MongoDB to BigQuery ETL – Steps to Stream Data

mongodb to bigquery etlIf you have a habit of observing technology trends in data space, I’m sure you might have heard SQL vs NoSQL debate at least a couple of times. Around five years before it was at its peak while many NoSQL solutions like MongoDB was getting a lot of traction. Ironically adoption of SQL has increased more than anytime before, especially in analytics use cases. Many NoSQL systems like Cassandra and Elasticsearch are now adding SQL interfaces to interact with the data.

MongoDB is a popular NoSQL database which requires data to be modeled in JSON format. If your application’s data model has a natural fit to MongoDB recommended data model, it can provide good performance, flexibility, and scalability for transaction type of workloads. But while coming to analyzing data MongoDB is not a great solution – it doesn’t have proper join, getting data from other systems to MongoDB will be difficult and no native support for SQL. MongoDB’s aggregation framework is not that easy to draft complex analytics logic as in SQL.

Moving data from MongoDB to BigQuery, a data warehousing solution with proper SQL support makes thing a lot easy. Google BigQuery is the data warehouse solution from Google Cloud Platform and one of the most performant and cost-effective solutions.

Convert MongoDB to BigQuery

convert mongodb to bigquery etl

As shown in the diagram, the vital steps to be followed to stream MongoDB to BigQuery are:

  1. Extract data from using mongoexport utility as shown in the image above
  2. Optional Clean and Transform data
  3. Upload to Google Cloud Storage(GCS)
  4. Upload to the BigQuery table from GCS using bq command-line tool or console or any cloud SDK.

Let’s take a comprehensive look at all the required steps:

1. Extract Data From MongoDB

As mentioned above, mongoexport is the utility that can be used to create JSON or CSV export of data stored in a MongoDB collection.
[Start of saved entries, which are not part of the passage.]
/-- CANCEL (R84). -/
def execCancel (s : State) : Host.Outcome State Fault Refusal :=
  .next (serveRequest 0x06 serveCancel s)

/-- FILM_QUERY (R85). -/
def execFilmQuery (s : State) : Host.Outcome State Fault Refusal :=
  .next (serveRequest 0x07 serveFilmQuery s)

/-! ### Windows (section 5.6) -/

/-- A BOUGHT entry lapses (R86). -/
def lapsePlace (i : Nat) (e : Entry) (s : State) : State :=
  let s1 := setEntry i none s
  emitSnapshot (filmReport e .lapsed none none
    (s1.setFolio { s1.folio with reserved := s1.folio.reserved - e.price.getD 0 }))

/-- The window of a place at a new minute (R86); the place that a lapse frees goes to the waiting entries
at once (R100). -/
def windowPlace (minute i : Nat) (s : State) : State :=
  match entryAt s.folio i with
  | some e =>
    if reached e.windowEnd minute then
      match e.state with
      | .bought => settleWaiting (lapsePlace i e s)
      | .charged => emitSnapshot (settleCharged i e s)
      | _ => s
    else s
  | none => s

/-- The Folio Unit's share of a house-minute change: the windows in place order (R86). -/
def folioMinute (minute : Nat) (s : State) : State := overPlaces (windowPlace minute) s

/-! ### The end of a stay (section 5.8) -/

/-- An entry of a place when the room leaves OCCUPIED (R88). -/
def leavePlace (i : Nat) (s : State) : State :=
  match entryAt s.folio i with
  | some e =>
    match e.state with
    | .preview => setEntry i none s
    | .bought =>
      let s1 := setEntry i none s
      s1.setFolio { s1.folio with reserved := s1.folio.reserved - e.price.getD 0 }
    | .charged => settleCharged i e s
    | .settling => s
  | none => s

/-- The Folio Unit's action when the room leaves OCCUPIED, in place order (R88, R100). -/
def leaveTable (s : State) : State := settleWaiting (overPlaces leavePlace s)

/-- The Folio Unit's action on vacate-now (R88, R106). -/
def vacateFolio (f : Folio) : Folio :=
  { f with entries := List.replicate 8 none, queue := [], total := 0, reserved := 0
           nextSerial := 1 }

/-! ### The tariff table (section 6.1) -/

/-- A TARIFF_EVENT report with the values as they stand (R93). -/
def tariffReport (film : Nat) (full : Bool) (s : State) : State :=
  report (.tariffEvent film full (tariffCount s.folio) s.folio.tariffFull) s

/-- The tariff with its values brought into range (R91). -/
def clampTariff (film price window rating : Nat) : Tariff :=
  { film := film, price := min price 60000, window := clampTo 1 2880 window, rating := min rating 7 }

/-- A TARIFF_SET reaches the table (R91). -/
def takeTariff (film price window rating : Nat) (s : State) : State :=
  let t := clampTariff film price window rating
  let put (i : Nat) := s.setFolio { s.folio with tariffs := s.folio.tariffs.set i (some t) }
  if !validFilm film then tariffReport film false s
  else
    match s.folio.tariffs.findIdx? (fun o => o.any fun x => x.film == film) with
    | some i => put i
    | none =>
      match s.folio.tariffs.findIdx? Option.isNone with
      | some i => put i
      | none => tariffReport film true
          (s.setFolio { s.folio with tariffFull := satInc s.folio.tariffFull })

/-- A TARIFF_REMOVE reaches the table (R92). -/
def removeTariff (film : Nat) (s : State) : State :=
  match s.folio.tariffs.findIdx? (fun o => o.any fun x => x.film == film) with
  | some i => s.setFolio { s.folio with tariffs := s.folio.tariffs.set i none }
  | none => s

/-- TARIFF_SET (R91, R154). -/
def execTariffSet (s : State) : Host.Outcome State Fault Refusal :=
  .next (serveMessage (fun
    | .tariffSet film price window rating => some (takeTariff film price window rating)
    | _ => none) s)

/-- TARIFF_REMOVE (R92, R154). -/
def execTariffRemove (s : State) : Host.Outcome State Fault Refusal :=
  .next (serveMessage (fun
    | .tariffRemove film => some (removeTariff film)
    | _ => none) s)

end Sys2Proof.Machine
end

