-- ==== Sys2Proof/Machine/Loop.lean ====
section
/-! DEFINITION. The Loop Station (chapter 8): its requests, its turn with the token, the successor
search, the rebuild, the inbox, and the events of the line. A packet of another station comes about
in two steps: LOOP_ACTIVITY at its start, with its characters, and then, for a packet the station acts
on, the command that names its end (notes/assumptions/9.md). -/

namespace Sys2Proof.Machine

/-! ### Timers and sending (sections 8.1 and 8.2) -/

/-- 30 ms in µs: the idle timer (R127). -/
def idleMicros : Nat := 30000

/-- The station is in its own turn: in one of the turn phases, or with the passing step still to be
taken. -/
def inTurn (l : LoopStation) : Bool := l.phase != .none || l.passDeferred

/-- The idle timer restarts, in MEMBER and ALONE while the station is not in its own turn (R127). -/
def restartIdle (l : LoopStation) : LoopStation :=
  if (l.state = .member ∨ l.state = .alone) ∧ inTurn l = false then
    { l with idleTimer := some idleMicros }
  else l

/-- A packet is put behind those the station is sending, and the station drives the line (R127,
notes/assumptions/25.md). -/
def send (p : LoopPacket) (expects : Option Window) (s : State) : State :=
  s.setLoop { s.loop with sending := s.loop.sending ++ [⟨p, expects⟩], lde := true }

/-- The turn ends: the phase becomes none and the idle timer restarts (R138, R139). -/
def endTurn (s : State) : State :=
  s.setLoop { s.loop with
    phase := .none, exchange := none, refreshTurn := false, rebuildTurn := false
    passDeferred := false, candidate := none, idleTimer := some idleMicros }

/-! ### The successor search (R139) -/

/-- The candidate is probed. -/
def probe (candidate : Nat) (s : State) : State :=
  let s' := s.setLoop { s.loop with phase := .probing, candidate := some candidate }
  send (.token candidate) (some .probing) s'

/-- Every candidate has been probed without an answer: ALONE, with a report when a successor was
known. -/
def searchFails (s : State) : State :=
  let s' := endTurn (s.setLoop { s.loop with state := .alone, successor := none })
  if s.loop.successor.isSome then loopReport .successor s' else s'

/-- The candidate has taken the token; it is reported when it differs from the successor held. -/
def searchFinds (candidate : Nat) (s : State) : State :=
  let s' := endTurn (s.setLoop { s.loop with successor := some candidate })
  if s.loop.successor = some candidate then s' else loopReport .successor s'

/-- The search goes on at an address, and stops before the station's own. -/
def searchFrom (address : Nat) (s : State) : State :=
  if address = s.loop.address then searchFails s else probe address s

/-! ### The passing step (R138) -/

/-- The token is passed, or a successor searched for. -/
def passToken (s : State) : State :=
  let s' := s.setLoop { s.loop with passDeferred := false, exchange := none }
  if s.loop.refreshTurn || s.loop.rebuildTurn then searchFrom (addressAfter s.loop.address) s'
  else
    match s.loop.successor with
    | none => searchFrom (addressAfter s.loop.address) s'
    | some d => send (.token d) (some .passing) (s'.setLoop { s'.loop with phase := .passing })

/-- The passing step is due: it is taken once no reservation made in the turn is open. -/
def passingStep (s : State) : State :=
  if (reservedBufferIx s.loop).isSome then s.setLoop { s.loop with passDeferred := true }
  else passToken s

/-- A passing step that waited is taken once the reservation has been filled or released. -/
def resumePass (s : State) : State := if s.loop.passDeferred then passingStep s else s

/-! ### The turn (R133, R134) -/

/-- The data step: the matter of the turn's one DATA is chosen and an ENQUIRY sent, or the token is
passed (R134). -/
def dataStep (s : State) : State :=
  let enquire (x : Exchange) : State :=
    send (.enquiry 255 s.loop.address) (some .enquiring)
      (s.setLoop { s.loop with phase := .enquiring, exchange := some x })
  if s.loop.pendingReply then enquire (.roomReport false)
  else
    match s.folio.queue with
    | r :: _ => enquire (.record r s.stay.stay)
    | [] => passingStep s

/-- The turn count, raised: at 64 it returns to 0 and the turn is marked for refresh (R133). -/
def countTurn (l : LoopStation) : LoopStation :=
  if l.turnCount + 1 ≥ 64 then { l with turnCount := 0, refreshTurn := true }
  else { l with turnCount := l.turnCount + 1 }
A general guideline for using mongoexport :

  • mongoexport must be run directly from the system command line, not from mongo shell
  • Ensure that the connecting user possesses, at a minimum, the read role on the target database.
  • mongoexport defaults to primary read preference when connected to mongo or a replica set.
  • The default read preference can be overridden using the –readPreference option

Below is an example which exports data from cont_collect collection to a CSV file in the location /opt/exports/csv/cnts.csv

mongoexport --db users --collection cont_collect --type=csv --fields 
contact_name,contact_address --out /opt/exports/csv/cnts.csv
  • When you export in CSV format, you must specify the fields in the documents to export. In the above example, specifiy the contact_name and contact_address fields to export. The output would look like:
    contact_name, contact_address
    Elon Wick, 27 Manhattan
    John Musk, 911 Martian Town
  • Optionally you can specify the fields in a file containing the line-separated list of fields to export – with one field per line. For example, you can specify the contact_name and contact_address fields in a file contact_fields.txt:

    contact_name
    contact_address
  • Then, applying the –fieldFile option, define the fields to export with the file:
    mongoexport --db users --collection cont_collects --type=csv --fieldFile fcontact_ields.txt
    --out/opt/backups/contacts.cs
  • By default field, names are included as a header. –noHeaderLine option can be used for eliminating the field names in a CSV export.
  • As shown in the above example, –fields can be used to specify fields. Specified fields can be a field inside a sub-document.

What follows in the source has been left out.